Opened Juniper case 2018-0403-0831.
Enabling graceful-switchover on cr1-codfw causes error in the logs and core dumps.
Opened Juniper case 2018-0403-0831.
Juniper's reply:
During the cleanup process, ksyncd will check for public nexthops to make sure that there are no public next hops remaining. If ksyncd finds a public nexthop hanging without getting cleaned up, it will set initialization error(KSYNCD_ERROR_INIT), which leads to this connection/initialization error. From the message logs, it looks like ksyncd is facing some issue during NH index cleanup, which looks suspicious. From the RSI, I can see that the FXP0 is in a logical system which is not supported and hence GRES is not completing correctly.
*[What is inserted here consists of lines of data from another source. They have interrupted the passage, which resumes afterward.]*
-- ==== Sys2Proof/Tests/Slice0.lean ====
section
/-! SUPPORT. Tests of single commands on small states. Each shows a state and operands that meet the hypotheses of a clause of the
statements, and what the command does there. -/

namespace Sys2Proof.Tests

open Sys2Proof Sys2Proof.Machine

set_option Elab.async false

/-- The command answers a next state that passes a check. -/
def after (i : Instr) (s : State) (p : State → Bool) : Bool :=
  match exec i s with
  | .next t => p t
  | _ => false

/-- An event stands in the fault log ring. -/
def inLog (s : State) (id param : Nat) : Bool := s.log.any (fun e => e.kind == .event id param)
def inLogSome (s : State) (id : Nat) : Bool := s.log.any (fun e => match e.kind with
  | .event j _ => j == id
  | _ => false)

/-- A module in a mode with every unit working and set-reset released. -/
def inMode (m : Mode) : State := ({ State.reset with units := 0x7FF, pins := { conf := true }, fab := { setReset := 0, wen := 0xFFFF } } : State).setMode m

/-- A module that runs, with VCORE at code 40. -/
def running : State := (({ inMode .run with pwr := { on := true, goal := 40 } } : State).put F.PWR_DRL_STS_vcore 40).put F.PWR_DRL_STS_demand 40

/-- The same with every region retired. -/
def bare : State := running.put F.FLT_RET_REG_regions 0xFFFF

/-- Bits of the word of a cell of a tile (Table 03.5) written. -/
def cfgCell (s : State) (t : Tile) (i lo w v : Nat) : State := s.vset t.n t.c (4096 * (2 * i + lo / 56) + 56 * t.r + lo % 56) w v

/-- Bits of the slot of a tile written, from a minor on. -/
def cfgSlot (s : State) (t : Tile) (minor lo w v : Nat) : State := s.vset t.n t.c (4096 * (minor + lo / 56) + 56 * t.r + lo % 56) w v

/-- A directory that holds a settings area, a repair-map area and slot A. -/
def media (s : State) : State :=
  s.dirWrite [⟨0x20, 0, 0x40000, 0x20000, 0⟩, ⟨0x30, 0, 0x60000, 0x20000, 0⟩, ⟨1, 0, 0x1000000, 0x1000000, 0⟩] true

/-- The same with a settings record of one section. -/
def withSection (s : State) (type : Nat) (body : List Byte) : State :=
  let b := le 2 type ++ le 2 body.length ++ body
  (media s).norWrite 0x40000 (le 4 0x6A5C5E77 ++ le 4 1 ++ le 4 b.length ++ le 4 (crc32c b).toNat ++ b)


/-- A full load from the host, at a step. -/
def hostLoad (step : LoadStep) : Load := { region := false, source := 3, fromEntry := 0, set := 0xFFFF, activate := true, store := false, src := none, step := step }

/-! ## Supply, rails, supervisor -/

def halves : State := running.put F.SUP_MODE_twin_ok 1
def phasesUp : State := running.put F.PWR_PHASE_active 0xFF

theorem test_undervoltage : bare.running = true ∧ bare.latched = false ∧
    after (.undervoltage 5600) bare (fun t => t.mode = .hold ∧ t.get F.SUP_MODE_hold_cause = 3 ∧ t.pwr.on = false ∧
      t.get F.PWR_VIN_vin = 5600) := by decide +kernel
theorem test_overvoltage : running.mode ≠ .cold ∧
    after (.overvoltage 41001) running (fun t => t.mode = .run ∧ t.get F.PWR_STS_ovp = 1 ∧ t.get F.PWR_VIN_vin = 41001) := by decide +kernel
theorem test_inputHardLimit : after (.inputHardLimit 11000) running (fun t => t.mode = .hold ∧ t.get F.SUP_MODE_hold_cause = 2 ∧
    t.get F.PWR_STS_hard_lim = 1 ∧ t.get F.PWR_VIN_iin = 11000) := by decide +kernel
theorem test_railOutOfWindow_aux : after (.railOutOfWindow 0 1500) running (fun t => t.mode = .cold) := by decide +kernel
theorem test_railOutOfWindow_33 : after (.railOutOfWindow 1 2900) running (fun t => t.unitOk 2 = false ∧ t.mode = .run) := by decide +kernel
theorem test_railOutOfWindow_vcore : bare.pwr.on = true ∧
    after (.railOutOfWindow 4 900) bare (fun t => t.mode = .hold ∧ t.get F.SUP_MODE_hold_cause = 2 ∧ t.pwr.on = false) := by decide +kernel
theorem test_vcorePhaseCheck : bitOf (phasesUp.get F.PWR_PHASE_active) 3 = true ∧
    (List.range 10).find? (fun j => ! bitOf (phasesUp.get F.PWR_PHASE_active - 2 ^ 3) j && ! bitOf (phasesUp.get F.PWR_PHASE_failed ||| 2 ^ 3) j)
      = some 8 ∧
    after (.vcorePhaseCheck 3) phasesUp (fun t => t.get F.PWR_PHASE_active = 0x1F7 ∧ t.get F.PWR_PHASE_failed = 8) := by decide +kernel
theorem test_inputLimit_low : after (.inputLimit 8799) running (fun t => t.get F.PWR_STS_vin_lim = 1) := by decide +kernel
theorem test_inputLimit_high : after (.inputLimit 9000) running (fun t => t.get F.PWR_STS_vin_lim = 0) := by decide +kernel
theorem test_temperatureRead_120 : (∀ x ∈ List.replicate 16 (120 : Int), x ≤ 120) ∧
    after (.temperatureRead ⟨List.replicate 16 120, 60⟩) running (fun t => t.mode = .run ∧ t.pwr.hot = false) := by decide +kernel
theorem test_temperatureRead_121 : after (.temperatureRead ⟨List.replicate 16 121, 60⟩)
    { bare with pwr := { bare.pwr with hot := true } } (fun t => t.mode = .hold ∧ t.get F.SUP_MODE_hold_cause = 4 ∧ t.pwr.on = false) := by
  decide +kernel
theorem test_supervisorFailover : halves.get F.SUP_MODE_twin_ok = 1 ∧ halves.latched = false ∧
    after .supervisorFailover halves (fun t => t.get F.SUP_MODE_active_half = 1 ∧ t.get F.SUP_MODE_twin_ok = 0 ∧ inLog t 0x0101 0) := by
  decide +kernel
theorem test_lastSupervisorFail : (running.put F.SUP_MODE_twin_ok 0).get F.SUP_MODE_twin_ok = 0 ∧
    after .lastSupervisorFail (running.put F.SUP_MODE_twin_ok 0) (fun t => t.latched = true ∧ t.get F.SUP_MTR_STS_out_mv = 0) := by decide +kernel
def restarting : State := withSection ((inMode .hold).put F.SUP_MODE_hold_cause 3) 7 [2, 0xE4, 0, 0, 0, 0, 0, 0]
theorem test_autoRestart : restarting.mode = .hold ∧ restarting.get F.SUP_MODE_hold_cause = 3 ∧ restarting.autoRestart = true ∧
    restarting.latched = false := by decide +kernel
theorem test_vinStop : after (.vinStop 4900) running (fun t => t.mode = .cold ∧ t.regs = [] ∧ t.log = running.log) := by decide +kernel
theorem test_vinStop_above : after (.vinStop 4901) running (fun t => t == running) ∧ after (.undervoltage 5601) running (fun t => t == running) := by
  decide +kernel
theorem test_vinStart_low : State.reset.mode = .cold ∧ after (.vinStart { vin := 5599, pup := 0, vsel := false, leadStrap := false, altStrap := false, good := true, units := 0x7FF }) State.reset (fun t => t == State.reset) := by
  decide +kernel

/-! ## Derailleur -/

def drl : State := ({ running with pwr := { running.pwr with lowSample := true, samples := 3 } } : State).put F.PWR_DRL_CTL_enable 1

theorem test_derailleurEvaluate : drl.running = true ∧ drl.pwr.lowSample = true ∧ drl.get F.PWR_DRL_CTL_enable = 1 ∧
    after .derailleurEvaluate drl (fun t => t.pwr.samples = 0 ∧ t.pwr.goal = min (max (min 80 (40 + max 1 (drl.get F.PWR_DRL_VLIM_up_step))) drl.vMin)
      drl.ceiling) := by decide +kernel
theorem test_derailleurWindowEnd : after .derailleurWindowEnd drl (fun t => t.pwr.samples = 0 ∧ t.get F.PWR_DRL_SMIN_samples = 3) := by
  decide +kernel
theorem test_vcoreSlewStep_up : after .vcoreSlewStep { running with pwr := { running.pwr with goal := 80 } }
    (fun t => t.get F.PWR_DRL_STS_vcore = 41) := by decide +kernel
theorem test_vcoreSlewStep_down : after .vcoreSlewStep { running with pwr := { running.pwr with goal := 0 } }
    (fun t => t.get F.PWR_DRL_STS_vcore = 39) := by decide +kernel
theorem test_capCeilingStep : after (.capCeilingStep 0xFFFF 5) running (fun t => t.get F.PWR_PIN_pin = 0xFFFF ∧ t.get F.PWR_PIN_pcore = 5 ∧
    t.pwr.capCeil ≤ 80) := by decide +kernel
theorem test_thermalCeilingStep_cool : (running.putS F.PWR_TEMP_tj_max 81).getS F.PWR_TEMP_tj_max < 82 ∧
    after .thermalCeilingStep { running.putS F.PWR_TEMP_tj_max 81 with pwr := { running.pwr with thermCeil := 70 } } (fun t => t.pwr.thermCeil = 71) := by
  decide +kernel
theorem test_thermalCeilingStep_hot : 115 ≤ (running.putS F.PWR_TEMP_tj_max 115).getS F.PWR_TEMP_tj_max ∧
    after .thermalCeilingStep (running.putS F.PWR_TEMP_tj_max 115) (fun t => t.pwr.thermCeil = 79) := by decide +kernel
def overCap : State := (((running.put F.PWR_CAP_over_act 1).put F.PWR_PIN_pin 7000).put F.PWR_DRL_VLIM_v_min 40)
theorem test_capUnmet : overCap.pwr.on = true ∧ overCap.get F.PWR_DRL_STS_vcore = overCap.vMin ∧
    overCap.effCap.1 < 10 * overCap.get F.PWR_PIN_pin ∧ overCap.get F.PWR_CAP_over_act = 1 ∧
    after .capUnmet overCap (fun t => t.mode = .hold ∧ t.get F.SUP_MODE_hold_cause = 2) := by decide +kernel

/-! ## Cells and stages -/

def t0 : Tile := ⟨0, 0, 0⟩

/-- Cell 0 of tile 0 in a mode with its hold stage; cells 8 to 10 are CONST cells that hold a token. -/
def cellIn (mode tok : Nat) : State :=
  let s := cfgCell (cfgCell running t0 0 32 4 mode) t0 0 57 1 1
  [8, 9, 10].foldl (fun s i => (cfgCell s t0 i 32 4 10).setNode (.cell t0 i) { tok := some (BitVec.ofNat 2 tok) }) s

def fn : State := cfgCell (cellIn 1 0) t0 0 0 32 0x10001
theorem test_function : fn.cellMode t0 0 = .function ∧ fn.fabOn 0 = true ∧ fn.holdEn t0 0 = true ∧ (fn.node (.cell t0 0)).tok = none ∧
    fn.port t0 0 0 = some 0 ∧ fn.port t0 0 1 = some 0 ∧ fn.roomAhead (.cell t0 0) none = true ∧
    after (.function 0 0 0 0) fn (fun t => (t.node (.cell t0 0)).tok = some 3) := by decide +kernel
Please remove the fxp0 from the logical systems and then re-enable GRES.
I followed up as we have graceful-switchover enabled on routers with fxp0 in a logical-system.
Relevant KB entry: https://kb.juniper.net/InfoCenter/index?page=content&id=KB26616
JTAC's opinion on why it's working on some routers is that we're being "lucky".
Which raises the risk of a RE failure not being handled properly.
Best case being the RE going down and the redundant router taking all the load.
Worse case being a partial failure where the RE failover fails in a way traffic is blackholed.